Advantages of Using Jenkins

• Most of the complexities associated with running a playbook can be coded away in the Jenkins form and the Execute Shell. This would enable operations staff with little or no experience with Ansible to run playbooks.

• The Jenkins build log is an excellent resource to keep track and audit the changes pushed to a specific environment.

• Jenkins has a good interface to group jobs, tabbed views,  that would help with organizing your playbooks. Jenkins also lets you document a job and the parameters on the same form interface. It is more handy to refer to documentation on the form itself than look up for that info in a wiki.

Overheads With Using Jenkins

If setup as discussed here, there is no real disadvantage in using Jenkins to execute playbooks because playbooks don’t need any additional change to be able to run from Jenkins, and, they could still be executed from command-line if needed.

To be able to execute Ansible playbooks as proposed, here few extra preparations that are needed which add to the overhead:

• Install and configure Ansible on the Jenkins instance that would be used for setting up UI for the playbooks.

• Set up passwordless SSH access between Jenkins server and remote machines. As this cannot be done on the fly usually, this method of executing playbooks is better suited for running procedures against known machines repeatedly like periodic deployments.

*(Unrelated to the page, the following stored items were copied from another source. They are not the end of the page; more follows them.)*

/-! ## Witnesses: for each obligation with hypotheses, states and operands that meet all of them -/

/-- CAP = 3, mask {0,1}, a fire on channel 1 not yet drained: an unmarked entry and a marked one, in any phase. -/
def firedState (ph : Phase) : State :=
  { State.reset with
    phase := ph, cfg := { Config.Params.default with cap := 3 }, mask := 0b0011#4
    trig := ⟨true, false, true, true, .rising, 1#2, 0x0000#16, 0x0#4⟩
    buf := [(0, ⟨true, 1#2, 0x199A#16⟩), (2, smp 0x0001#16)], head := 1, tail := 2, count := 2 }

/-- The same with an output queue of 6 bytes that is full. -/
def stuckState (ph : Phase) : State :=
  { firedState ph with
    cfg := { Config.Params.default with cap := 3, rspDepth := some 6 }
    rspOut := [0xAA#8, 0x00#8, 0x80#8, 0x00#8, 0xCC#8, 0x55#8] }

/-- A full buffer of CAP = 1 before the SMP step of channel 0, which fires. -/
def firingState : State :=
  { State.reset with
    phase := .smp, cfg := { Config.Params.default with cap := 1 }, mask := 0b0001#4, trig := armedTrig
    grp := ⟨0x199A#16, 0#16, 0#16, 0#16⟩, buf := [(0, smp 0x0001#16)], count := 1 }

/-- A sound state that holds an entry of its only slot, in the last DRAIN step. -/
def lastDrainState : State :=
  { firingState with phase := .drain, trig := { armedTrig with armed := false, triggered := true } }

/-- A CMD-phase state whose next byte completes a frame, with the trigger armed and set. -/
def gotCmdState (cmd v : Byte) : State :=
  { State.reset with
    dstate := .gotCmd, dcmd := cmd, cmdIn := [v], trig := { armedTrig with triggered := true } }

theorem params_ok {p : Config.Params} (h1 : 1 ≤ p.cap) (h2 : popcount p.maskReset ≤ 2)
    (h3 : 3 ≤ p.cmdDepth.getD 3) (h4 : 6 ≤ p.rspDepth.getD 6) : ParamsOk p :=
  ⟨h1, h2, fun d h => by simpa [h] using h3, fun d h => by simpa [h] using h4⟩

/-- The invariant of a concrete state, as one decidable fact. -/
abbrev InvData (s : State) : Prop :=
  (1 ≤ s.cfg.cap ∧ popcount s.cfg.maskReset ≤ 2 ∧ 3 ≤ s.cfg.cmdDepth.getD 3 ∧ 6 ≤ s.cfg.rspDepth.getD 6) ∧
  popcount s.mask ≤ 2 ∧ (s.trig.armed = true → s.trig.enabled = true) ∧ Memory.wf s.buf = true ∧
  (∀ p ∈ s.buf, p.1 < s.cfg.cap) ∧ s.head < s.cfg.cap ∧ s.tail < s.cfg.cap ∧ s.count ≤ s.cfg.cap ∧
  s.head = (s.tail + s.count) % s.cfg.cap ∧
  (∀ k, k < s.count → (Memory.lookup s.buf (liveIndex s k)).isSome = true) ∧
  (s.phase = .drain → 0 < s.count) ∧ (s.phase = .drain → s.trig.triggered = true) ∧
  cmdRoom s 0 = true ∧ rspRoom s 0 = true

theorem inv_of_data {s : State} (h : InvData s) : Inv s :=
  let ⟨⟨a, b, c, d⟩, e, f, g, i, j, k, l, m, n, o, p, q, r⟩ := h
  ⟨params_ok a b c d, e, f, g, i, j, k, l, m, n, o, p, q, r⟩

theorem firedState_inv (ph : Phase) : Inv (firedState ph) := by
  cases ph <;> exact inv_of_data (by decide)
theorem stuckState_inv (ph : Phase) : Inv (stuckState ph) := by
  cases ph <;> exact inv_of_data (by decide)
theorem firingState_inv : Inv firingState := inv_of_data (by decide)
theorem lastDrainState_inv : Inv lastDrainState := inv_of_data (by decide)

theorem firedState_marks : MarkInv (firedState .drain) where
  marks_le := by decide
  marked_phase := fun _ => .inr (.inr rfl)
  marked_armed := fun _ => rfl
  marked_triggered := fun _ => rfl

theorem witness_ResetGivesSpecifiedValues : AtReset (ring 3) := by
  constructor <;> rfl

/-- The smallest parameters, and a full mask. -/
theorem witness_ResetStatesAreSound : ParamsOk ⟨1, 0, 0b0011#4, some 3, some 6, 0⟩ :=
  params_ok (by decide) (by decide) (by decide) (by decide)

theorem witness_EveryStepKeepsInvariant :
    Inv (firedState .drain) ∧ ∃ t, step (firedState .drain) = .next t ∧ t.count = 1 :=
  ⟨firedState_inv _, _, rfl, rfl⟩

theorem witness_NoStepStopsInASoundState : Inv (firedState .drain) ∧ Inv (firedState .smp) ∧ Inv firingState :=
  ⟨firedState_inv _, firedState_inv _, firingState_inv⟩

theorem witness_EveryStepKeepsMarkInvariant :
    Inv (firedState .drain) ∧ MarkInv (firedState .drain) ∧ liveMarks (firedState .drain) = 1 ∧
      ∃ t, step (firedState .drain) = .next t :=
  ⟨firedState_inv _, firedState_marks, rfl, _, rfl⟩

/-- The spec's capacity: the state of one marked sample in CAP = 1000. -/
def markedAtCap1000 : State :=
  { firedState .drain with
    cfg := Config.Params.default, buf := [(0, ⟨true, 1#2, 0x199A#16⟩)], head := 1, tail := 0, count := 1 }

theorem witness_DrainBurstIsBounded :
    Inv markedAtCap1000 ∧ MarkInv markedAtCap1000 ∧ markedAtCap1000.cfg.cap = 1000 := by
  exact ⟨inv_of_data (by decide), ⟨by decide, fun _ => .inr (.inr rfl), fun _ => rfl, fun _ => rfl⟩, rfl⟩

theorem witness_PhasesFollowTheCycle (ph : Phase) :
    ∃ t, blockStep (firedState ph) = .next t ∧ (firedState ph).phase = ph := by
  cases ph <;> exact ⟨_, rfl, rfl⟩

theorem witness_BlockIsStuckExactlyWhereItHolds :
    (Inv (stuckState .waitSmp) ∧ (stuckState .waitSmp).smpIn = []) ∧
    (Inv (stuckState .smp) ∧ got id (blockStep (stuckState .smp)) = some (stuckState .smp)) ∧
    (Inv (stuckState .drain) ∧ rspRoom (stuckState .drain) 5 = false) ∧
    (Inv (firedState .drain) ∧ got id (blockStep (firedState .drain)) ≠ some (firedState .drain)) :=
  ⟨⟨stuckState_inv _, rfl⟩, ⟨stuckState_inv _, by decide⟩, ⟨stuckState_inv _, by decide⟩,
    firedState_inv _, by decide⟩

theorem witness_OtherAgentsChangeOnlyQueuesAndPort :
    (∃ t, agentStep .hostSend { firingState with hostPending := [0xAA#8] } = .next t ∧ t.cmdIn = [0xAA#8]) ∧
    (∃ t, agentStep .hostTake (stuckState .smp) = .next t ∧ t.rspOut.length = 5) ∧
    (∃ t, agentStep .converter { firingState with convPending := [firingState.grp] } = .next t ∧
      t.smpIn = [firingState.grp]) :=
  ⟨⟨_, rfl, rfl⟩, ⟨_, rfl, rfl⟩, _, rfl, rfl⟩

theorem not_rst_turn {s : State} (h : turns s = []) : ¬ RstTurn s := by
  simp [RstTurn, h]

/-- A step that emits a frame (also of DrainRunsToCompletion, CommandsWaitOutsideTheCmdPhase). -/
theorem witness_OutputStreamGrowsByWholeFrames :
    ¬ RstTurn (firedState .drain) ∧ (firedState .drain).phase = .drain ∧
      ∃ t, step (firedState .drain) = .next t ∧ t.rspOut.length = 5 :=
  ⟨not_rst_turn rfl, rfl, _, rfl, rfl⟩

/-- The state after reset with a host that appends stray bytes forever, one or two before each step of the block. -/
def starvedState : State :=
  { State.reset with schedAgain := [.hostSend, .hostSend, .block], hostAgain := [0x55#8] }

/-- A byte taken by the block; and a byte of those the host repeats. -/
theorem witness_CommandStreamKeepsItsBytes :
    (¬ RstTurn (gotCmdState 0xFF#8 0x04#8) ∧ ∃ t, step (gotCmdState 0xFF#8 0x04#8) = .next t ∧ t.cmdIn = []) ∧
    (¬ RstTurn starvedState ∧ starvedState.hostPending = [] ∧
      ∃ t, step starvedState = .next t ∧ t.cmdIn = [0x55#8] ∧ t.hostAgain = [0x55#8]) :=
  ⟨⟨not_rst_turn rfl, _, rfl, rfl⟩, (fun h => nomatch Option.some.inj h), rfl, _, rfl, rfl, rfl⟩

theorem witness_CommandsWaitOutsideTheCmdPhase :
    ¬ RstTurn (firedState .drain) ∧ (firedState .drain).phase ≠ .cmd ∧ (firedState .drain).phase ≠ .waitSmp ∧
      ∃ t, step (firedState .drain) = .next t :=
  ⟨not_rst_turn rfl, by decide, by decide, _, rfl⟩

theorem witness_ConfigurationChangesOnlyByItsCommand :
    (∃ t, step (gotCmdState 0xFF#8 0x04#8) = .next t ∧ t.mask ≠ (gotCmdState 0xFF#8 0x04#8).mask) ∧
    (∃ t, step (gotCmdState 0xFE#8 0x04#8) = .next t ∧ t.trig.edge ≠ (gotCmdState 0xFE#8 0x04#8).trig.edge) ∧
    (∃ t, step (gotCmdState 0xFE#8 0x31#8) = .next t ∧ t.trig.channel ≠ (gotCmdState 0xFE#8 0x31#8).trig.channel) ∧
    (∃ t, step (gotCmdState 0xFE#8 0x13#8) = .next t ∧ t.trig.level ≠ (gotCmdState 0xFE#8 0x13#8).trig.level) ∧
    (∃ t, step (gotCmdState 0xFE#8 0x12#8) = .next t ∧
      t.trig.levelStage ≠ (gotCmdState 0xFE#8 0x12#8).trig.levelStage) ∧
    ∀ c v, ¬ RstTurn (gotCmdState c v) :=
  ⟨⟨_, rfl, by decide⟩, ⟨_, rfl, by decide⟩, ⟨_, rfl, by decide⟩, ⟨_, rfl, by decide⟩, ⟨_, rfl, by decide⟩,
    fun _ _ => not_rst_turn rfl⟩

/-- TRIGOFF, TRIGON, a fire, and the end of a drain: each change of each flag. -/
theorem witness_FlagsChangeOnlyByTheirWriters :
    (∃ t, step (gotCmdState 0xFE#8 0x00#8) = .next t ∧ t.trig.enabled = false ∧ t.trig.armed = false) ∧
    (∃ t, step (gotCmdState 0xFE#8 0x10#8) = .next t ∧ t.trig.triggered = false) ∧
    (∃ t, step firingState = .next t ∧ firingState.trig.triggered = false ∧ t.trig.triggered = true ∧
      t.trig.armed = false ∧ t.trig.above ≠ firingState.trig.above) ∧
    (∃ t, step lastDrainState = .next t ∧ lastDrainState.trig.armed = false ∧ t.trig.armed = true) ∧
    ¬ RstTurn firingState ∧ ¬ RstTurn lastDrainState :=
  ⟨⟨_, rfl, rfl, rfl⟩, ⟨_, rfl, rfl⟩, ⟨_, rfl, rfl, rfl, rfl, by decide⟩, ⟨_, rfl, rfl, rfl⟩, not_rst_turn rfl,
    not_rst_turn rfl⟩

theorem witness_CommandsKeepTheBuffer :
    Instr.trigon.isCommand = true ∧
    ∃ t, step lastDrainState = .next t ∧ t.count < lastDrainState.count :=
  ⟨rfl, _, rfl, by decide⟩

theorem witness_DropCountOnlyCountsDrops :
    ¬ RstTurn firingState ∧ ∃ t, step firingState = .next t ∧ t.dropCount ≠ firingState.dropCount :=
  ⟨not_rst_turn rfl, _, rfl, by decide⟩

theorem witness_DecodeOfEncodeIsTheInstruction :
    ((Instr.trigrsv8_15 15#4).wellFormed = true ∧ (Instr.trigrsv8_15 15#4).isCommand = true) ∧
    ((Instr.datamk 3#2 0xCC55#16).wellFormed = true ∧ (Instr.datamk 3#2 0xCC55#16).isCommand = false) := by decide
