/-- A ring beside its registers: records held by R434 and whether the abort in progress is an ABORT_ALL (R431). -/
structure Ring where
  held : List Rec
  abortAll : Bool
deriving DecidableEq, Repr, Inhabited

/-- Whose turn it is (R427, R472): of each class the ring that the round robin looks at first, and the grants to NORMAL since the last one
to BULK while BULK waited. -/
structure Turns where
  urgent : Nat
  normal : Nat
  bulk : Nat
  normals : Nat
deriving DecidableEq, Repr, Inhabited

/-- A temperature sensor: latest reading in tenths of a degree, faulted, and the successive readings at or above the throttle and
trip limits (R344, R345, R352). -/
structure Sensor where
  reading : Option Int
  faulted : Bool
  hot : Nat
  trip : Nat
deriving DecidableEq, Repr, Inhabited

/-- The PWR control loop beside its registers (R356-R358): whether the loaded image has written CLK_PWR_DIV since it started, the powers since
the last change of L, newest first (10 µW units), cool_run, run of each stack, whether the current clamp asserted since the last cycle, the
level that a voltage raise leads to with the cycles it has waited, and the local time of the ROM loop's last WARN entry (R360). -/
structure PwrLoop where
  taken : Bool
  powers : List Nat
  coolRun : Nat
  capRun : Tbl Nat
  clamped : Bool
  raising : Option (Nat × Nat)
  romWarn : Option Nat
deriving DecidableEq, Repr, Inhabited

/-- The target and mode of a march test run (R518, R527): KIND, INDEX, data-preserving, with repair. -/
structure MteRun where
  kind : Nat
  index : Nat
  preserving : Bool
  repair : Bool
deriving DecidableEq, Repr, Inhabited

/-- One version of a collective group (R634): its list is in rank order. -/
structure GroupVer where
  epoch : Nat
  tag : Nat
  axis : Nat
  policy : Nat
  threshold : Nat
  minRoster : Nat
  timeout : Nat
  list : List Nat
  rank : Nat
deriving DecidableEq, Repr, Inhabited

/-- A collective group on this chip (R636, R643): its versions and the highest STEP issued. -/
structure Group where
  live : Option GroupVer
  pending : Option GroupVer
  retained : Option GroupVer
  highest : Option Nat
deriving DecidableEq, Repr, Inhabited

/-- A fabric message in its sender (R590, R596, R598-R604): destination, channel, prologue fields, body, the offset from which its
packets go out poisoned (R610) with the failing line, the op that sent it (account, ring, SEQ), whether a response is due, the port
whose queue it entered and when, whether the arbiter granted it, its MSG_SEQ, how much of it has been sent, its resent packets, and a number that names it to its op
(a mirror granule, a run's first page). -/
structure FabMsg where
  dst : Nat
  chan : Nat
  kind : Nat
  srcAcct : Nat
  dstAcct : Nat
  dstWin : Nat
  status : Nat
  dstOffset : Nat
  rtally : Nat
  reqSeq : Nat
  value : Nat
  body : List Byte
  poisonAt : Option Nat
  owner : Option (Nat × Nat × Nat)
  port : Nat
  entered : Nat
  granted : Bool
  first : Nat
  sent : Nat
  retx : Nat
  tag : Nat
  half : Option Nat
deriving DecidableEq, Repr, Inhabited

/-- The sending side of a stream (R598, R601): next SEQ, oldest unacknowledged SEQ, its messages in queue order, granted ones
first and kept until acknowledged, and its port. -/
structure TxStream where
  next : Nat
  acked : Nat
  msgs : List FabMsg
deriving DecidableEq, Repr, Inhabited

/-- A request sent whose response is due (R613): its op, target node, channel, MSG_SEQ, port, when it entered the queue, its resent
packets, and its number within its op. -/
structure FabReq where
  owner : Nat × Nat × Nat
  dst : Nat
  chan : Nat
  seq : Nat
  port : Nat
  entered : Nat
  retx : Nat
  tag : Nat
deriving DecidableEq, Repr, Inhabited

/-- A message arriving on a stream, from its first packet (R608-R610): its prologue, bytes accepted, the outcome of the checks of its
first packet, whether a poisoned packet came, and whether its last packet was accepted. -/
structure RxMsg where
  src : Nat
  chan : Nat
  first : Nat
  len : Nat
  kind : Nat
  srcAcct : Nat
  dstAcct : Nat
  dstWin : Nat
  status : Nat
  dstOffset : Nat
  rtally : Nat
  reqSeq : Nat
  value : Nat
  bytes : List Byte
  code : Nat
  poison : Bool
  complete : Bool
deriving DecidableEq, Repr, Inhabited

/-- The receiving side of a stream (R599, R600): next expected SEQ, packets accepted since the last ACK, and the local time of the
last NACK. -/
structure RxStream where
  expect : Nat
  unacked : Nat
  nackAt : Option Nat
deriving DecidableEq, Repr, Inhabited

/-- A folio (R540, R541): its state (0 CLOSED, 1 OPEN, 2 CLOSING), record, LEN of each layer, and its page table under
131072 * layer + page within the table. -/
structure Folio where
  st : Nat
  kind : Nat
  fmt : Nat
  layers : Nat
  kvHeads : Nat
  headDim : Nat
  maxPages : Nat
  pool : Nat
  spanLog2 : Nat
  basePage : Nat
  homeNode : Nat
  homeFolio : Nat
  gen : Nat
  acct : Nat
  len : Tbl Nat
  table : Tbl Nat
deriving DecidableEq, Repr, Inhabited

/-- A page pool's free stack (R546): the slots pushed back, top first, above the slots never taken, from `next` up. -/
structure PoolStack where
  freed : List Nat
  next : Nat
deriving DecidableEq, Repr, Inhabited

/-- A run of an ATTEND (R564): its pages, its holder (none: the other half), the identity of its request, and its response. -/
structure AttendRun where
  first : Nat
  count : Nat
  node : Option Nat
  ref : Nat
  gen : Nat
  reqSeq : Nat
  rsp : Option PartRsp
deriving DecidableEq, Repr, Inhabited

• If secrets like password and API keys are not handled properly then there is a higher chance for those to end up in build logs which should be prevented. Taking extra security measures could add to the overhead.

Overall, using the Jenkins job UI is an excellent idea if team members with little or no knowledge of Ansible need to get involved in using them to get things done. Taking it one step further, users outside of operations team can be granted access to run such Jenkins jobs to make certain procedures self-service.